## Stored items
+ + + + + + +

-- ==== Sys2Proof/Laws/State.lean ====
section
/-! SUPPORT. One lemma per field per update of the state, so that no proof unfolds a record update, and what the derived
views (`len`, `span`, `bank`, `bitmap`, `table`) read after an update. -/

namespace Sys2Proof.Machine

/-! ### `setCursor` -/

@[simp] theorem State.setCursor_cfg (s : State) (c : Cursor) :
    (s.setCursor c).cfg = s.cfg := rfl
@[simp] theorem State.setCursor_core (s : State) (c : Cursor) :
    (s.setCursor c).core = s.core := rfl
@[simp] theorem State.setCursor_fault (s : State) (c : Cursor) :
    (s.setCursor c).fault = s.fault := rfl
@[simp] theorem State.setCursor_faultCmd (s : State) (c : Cursor) :
    (s.setCursor c).faultCmd = s.faultCmd := rfl
@[simp] theorem State.setCursor_result (s : State) (c : Cursor) :
    (s.setCursor c).result = s.result := rfl
@[simp] theorem State.setCursor_oob (s : State) (c : Cursor) :
    (s.setCursor c).oob = s.oob := rfl
@[simp] theorem State.setCursor_boundary (s : State) (c : Cursor) :
    (s.setCursor c).boundary = s.boundary := rfl
@[simp] theorem State.setCursor_pause (s : State) (c : Cursor) :
    (s.setCursor c).pause = s.pause := rfl
@[simp] theorem State.setCursor_srcLen (s : State) (c : Cursor) :
    (s.setCursor c).srcLen = s.srcLen := rfl
@[simp] theorem State.setCursor_arg0 (s : State) (c : Cursor) :
    (s.setCursor c).arg0 = s.arg0 := rfl
@[simp] theorem State.setCursor_arg1 (s : State) (c : Cursor) :
    (s.setCursor c).arg1 = s.arg1 := rfl
@[simp] theorem State.setCursor_rect (s : State) (c : Cursor) :
    (s.setCursor c).rect = s.rect := rfl
@[simp] theorem State.setCursor_cur (s : State) (c : Cursor) :
    (s.setCursor c).cur = c := rfl
@[simp] theorem State.setCursor_mq (s : State) (c : Cursor) :
    (s.setCursor c).mq = s.mq := rfl
@[simp] theorem State.setCursor_gb (s : State) (c : Cursor) :
    (s.setCursor c).gb = s.gb := rfl
@[simp] theorem State.setCursor_grd (s : State) (c : Cursor) :
    (s.setCursor c).grd = s.grd := rfl
@[simp] theorem State.setCursor_gr (s : State) (c : Cursor) :
    (s.setCursor c).gr = s.gr := rfl
@[simp] theorem State.setCursor_gbBank (s : State) (c : Cursor) :
    (s.setCursor c).gbBank = s.gbBank := rfl
@[simp] theorem State.setCursor_grBank (s : State) (c : Cursor) :
    (s.setCursor c).grBank = s.grBank := rfl
@[simp] theorem State.setCursor_tables (s : State) (c : Cursor) :
    (s.setCursor c).tables = s.tables := rfl
@[simp] theorem State.setCursor_bitmaps (s : State) (c : Cursor) :
    (s.setCursor c).bitmaps = s.bitmaps := rfl
@[simp] theorem State.setCursor_src (s : State) (c : Cursor) :
    (s.setCursor c).src = s.src := rfl
@[simp] theorem State.setCursor_host (s : State) (c : Cursor) :
    (s.setCursor c).host = s.host := rfl
@[simp] theorem State.setCursor_len (s : State) (c : Cursor) : (s.setCursor c).len = s.len := rfl
@[simp] theorem State.setCursor_span (s : State) (c : Cursor) : (s.setCursor c).span = s.span := rfl
@[simp] theorem State.setCursor_bank (s : State) (c : Cursor) (bk : Bank) : (s.setCursor c).bank bk = s.bank bk := by
  cases bk <;> simp [State.bank]
@[simp] theorem State.setCursor_bitmap (s : State) (c : Cursor) (slot : Nat) : (s.setCursor c).bitmap slot = s.bitmap slot := by
  simp [State.bitmap]
@[simp] theorem State.setCursor_table (s : State) (c : Cursor) (id : Nat) : (s.setCursor c).table id = s.table id := by
  simp [State.table]

/-! ### `dropMq` -/

@[simp] theorem State.dropMq_cfg (s : State) :
    s.dropMq.cfg = s.cfg := rfl
@[simp] theorem State.dropMq_core (s : State) :
    s.dropMq.core = s.core := rfl
@[simp] theorem State.dropMq_fault (s : State) :
    s.dropMq.fault = s.fault := rfl
@[simp] theorem State.dropMq_faultCmd (s : State) :
    s.dropMq.faultCmd = s.faultCmd := rfl
@[simp] theorem State.dropMq_result (s : State) :
    s.dropMq.result = s.result := rfl
@[simp] theorem State.dropMq_oob (s : State) :
    s.dropMq.oob = s.oob := rfl
@[simp] theorem State.dropMq_boundary (s : State) :
    s.dropMq.boundary = s.boundary := rfl
@[simp] theorem State.dropMq_pause (s : State) :
    s.dropMq.pause = s.pause := rfl
@[simp] theorem State.dropMq_srcLen (s : State) :
    s.dropMq.srcLen = s.srcLen := rfl
@[simp] theorem State.dropMq_arg0 (s : State) :
    s.dropMq.arg0 = s.arg0 := rfl
@[simp] theorem State.dropMq_arg1 (s : State) :
    s.dropMq.arg1 = s.arg1 := rfl
@[simp] theorem State.dropMq_rect (s : State) :
    s.dropMq.rect = s.rect := rfl
@[simp] theorem State.dropMq_cur (s : State) :
    s.dropMq.cur = s.cur := rfl
@[simp] theorem State.dropMq_mq (s : State) :
    s.dropMq.mq = { s.mq with valid := false } := rfl
@[simp] theorem State.dropMq_gb (s : State) :
    s.dropMq.gb = s.gb := rfl
@[simp] theorem State.dropMq_grd (s : State) :
    s.dropMq.grd = s.grd := rfl
@[simp] theorem State.dropMq_gr (s : State) :
    s.dropMq.gr = s.gr := rfl
@[simp] theorem State.dropMq_gbBank (s : State) :
    s.dropMq.gbBank = s.gbBank := rfl
@[simp] theorem State.dropMq_grBank (s : State) :
    s.dropMq.grBank = s.grBank := rfl
@[simp] theorem State.dropMq_tables (s : State) :
    s.dropMq.tables = s.tables := rfl
@[simp] theorem State.dropMq_bitmaps (s : State) :
    s.dropMq.bitmaps = s.bitmaps := rfl
@[simp] theorem State.dropMq_src (s : State) :
    s.dropMq.src = s.src := rfl
@[simp] theorem State.dropMq_host (s : State) :
    s.dropMq.host = s.host := rfl
@[simp] theorem State.dropMq_len (s : State) : s.dropMq.len = s.len := rfl
@[simp] theorem State.dropMq_span (s : State) : s.dropMq.span = s.span := rfl
@[simp] theorem State.dropMq_bank (s : State) (bk : Bank) : s.dropMq.bank bk = s.bank bk := by
  cases bk <;> simp [State.bank]
@[simp] theorem State.dropMq_bitmap (s : State) (slot : Nat) : s.dropMq.bitmap slot = s.bitmap slot := by
  simp [State.bitmap]
@[simp] theorem State.dropMq_table (s : State) (id : Nat) : s.dropMq.table id = s.table id := by
  simp [State.table]

/-! ### `setGrd` -/

@[simp] theorem State.setGrd_cfg (s : State) (g : GrdRun) :
    (s.setGrd g).cfg = s.cfg := rfl
@[simp] theorem State.setGrd_core (s : State) (g : GrdRun) :
    (s.setGrd g).core = s.core := rfl
@[simp] theorem State.setGrd_fault (s : State) (g : GrdRun) :
    (s.setGrd g).fault = s.fault := rfl
@[simp] theorem State.setGrd_faultCmd (s : State) (g : GrdRun) :
    (s.setGrd g).faultCmd = s.faultCmd := rfl
@[simp] theorem State.setGrd_result (s : State) (g : GrdRun) :
    (s.setGrd g).result = s.result := rfl
@[simp] theorem State.setGrd_oob (s : State) (g : GrdRun) :
    (s.setGrd g).oob = s.oob := rfl
@[simp] theorem State.setGrd_boundary (s : State) (g : GrdRun) :
    (s.setGrd g).boundary = s.boundary := rfl
@[simp] theorem State.setGrd_pause (s : State) (g : GrdRun) :
    (s.setGrd g).pause = s.pause := rfl
@[simp] theorem State.setGrd_srcLen (s : State) (g : GrdRun) :
    (s.setGrd g).srcLen = s.srcLen := rfl
@[simp] theorem State.setGrd_arg0 (s : State) (g : GrdRun) :
    (s.setGrd g).arg0 = s.arg0 := rfl
@[simp] theorem State.setGrd_arg1 (s : State) (g : GrdRun) :
    (s.setGrd g).arg1 = s.arg1 := rfl
@[simp] theorem State.setGrd_rect (s : State) (g : GrdRun) :
    (s.setGrd g).rect = s.rect := rfl
@[simp] theorem State.setGrd_cur (s : State) (g : GrdRun) :
    (s.setGrd g).cur = s.cur := rfl
@[simp] theorem State.setGrd_mq (s : State) (g : GrdRun) :
    (s.setGrd g).mq = s.mq := rfl
@[simp] theorem State.setGrd_gb (s : State) (g : GrdRun) :
    (s.setGrd g).gb = s.gb := rfl
@[simp] theorem State.setGrd_grd (s : State) (g : GrdRun) :
    (s.setGrd g).grd = g := rfl
@[simp] theorem State.setGrd_gr (s : State) (g : GrdRun) :
    (s.setGrd g).gr = s.gr := rfl
@[simp] theorem State.setGrd_gbBank (s : State) (g : GrdRun) :
    (s.setGrd g).gbBank = s.gbBank := rfl
@[simp] theorem State.setGrd_grBank (s : State) (g : GrdRun) :
    (s.setGrd g).grBank = s.grBank := rfl
@[simp] theorem State.setGrd_tables (s : State) (g : GrdRun) :
    (s.setGrd g).tables = s.tables := rfl
@[simp] theorem State.setGrd_bitmaps (s : State) (g : GrdRun) :
    (s.setGrd g).bitmaps = s.bitmaps := rfl
@[simp] theorem State.setGrd_src (s : State) (g : GrdRun) :
    (s.setGrd g).src = s.src := rfl
@[simp] theorem State.setGrd_host (s : State) (g : GrdRun) :
    (s.setGrd g).host = s.host := rfl
@[simp] theorem State.setGrd_len (s : State) (g : GrdRun) : (s.setGrd g).len = s.len := rfl
@[simp] theorem State.setGrd_span (s : State) (g : GrdRun) : (s.setGrd g).span = s.span := rfl
@[simp] theorem State.setGrd_bank (s : State) (g : GrdRun) (bk : Bank) : (s.setGrd g).bank bk = s.bank bk := by
  cases bk <;> simp [State.bank]
@[simp] theorem State.setGrd_bitmap (s : State) (g : GrdRun) (slot : Nat) : (s.setGrd g).bitmap slot = s.bitmap slot := by
  simp [State.bitmap]
@[simp] theorem State.setGrd_table (s : State) (g : GrdRun) (id : Nat) : (s.setGrd g).table id = s.table id := by
  simp [State.table]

+ + + + + + +

## Prompt
Lines to set down from above: the line with "s.dropMq.gr = s.gr := rfl", the line with "s.dropMq.bitmaps = s.bitmaps := rfl", and every line between, each exactly as written.

## Exercise result
    s.dropMq.gr = s.gr := rfl
@[simp] theorem State.dropMq_gbBank (s : State) :
    s.dropMq.gbBank = s.gbBank := rfl
@[simp] theorem State.dropMq_grBank (s : State) :
    s.dropMq.grBank = s.grBank := rfl
@[simp] theorem State.dropMq_tables (s : State) :
    s.dropMq.tables = s.tables := rfl
@[simp] theorem State.dropMq_bitmaps (s : State) :
    s.dropMq.bitmaps = s.bitmaps := rfl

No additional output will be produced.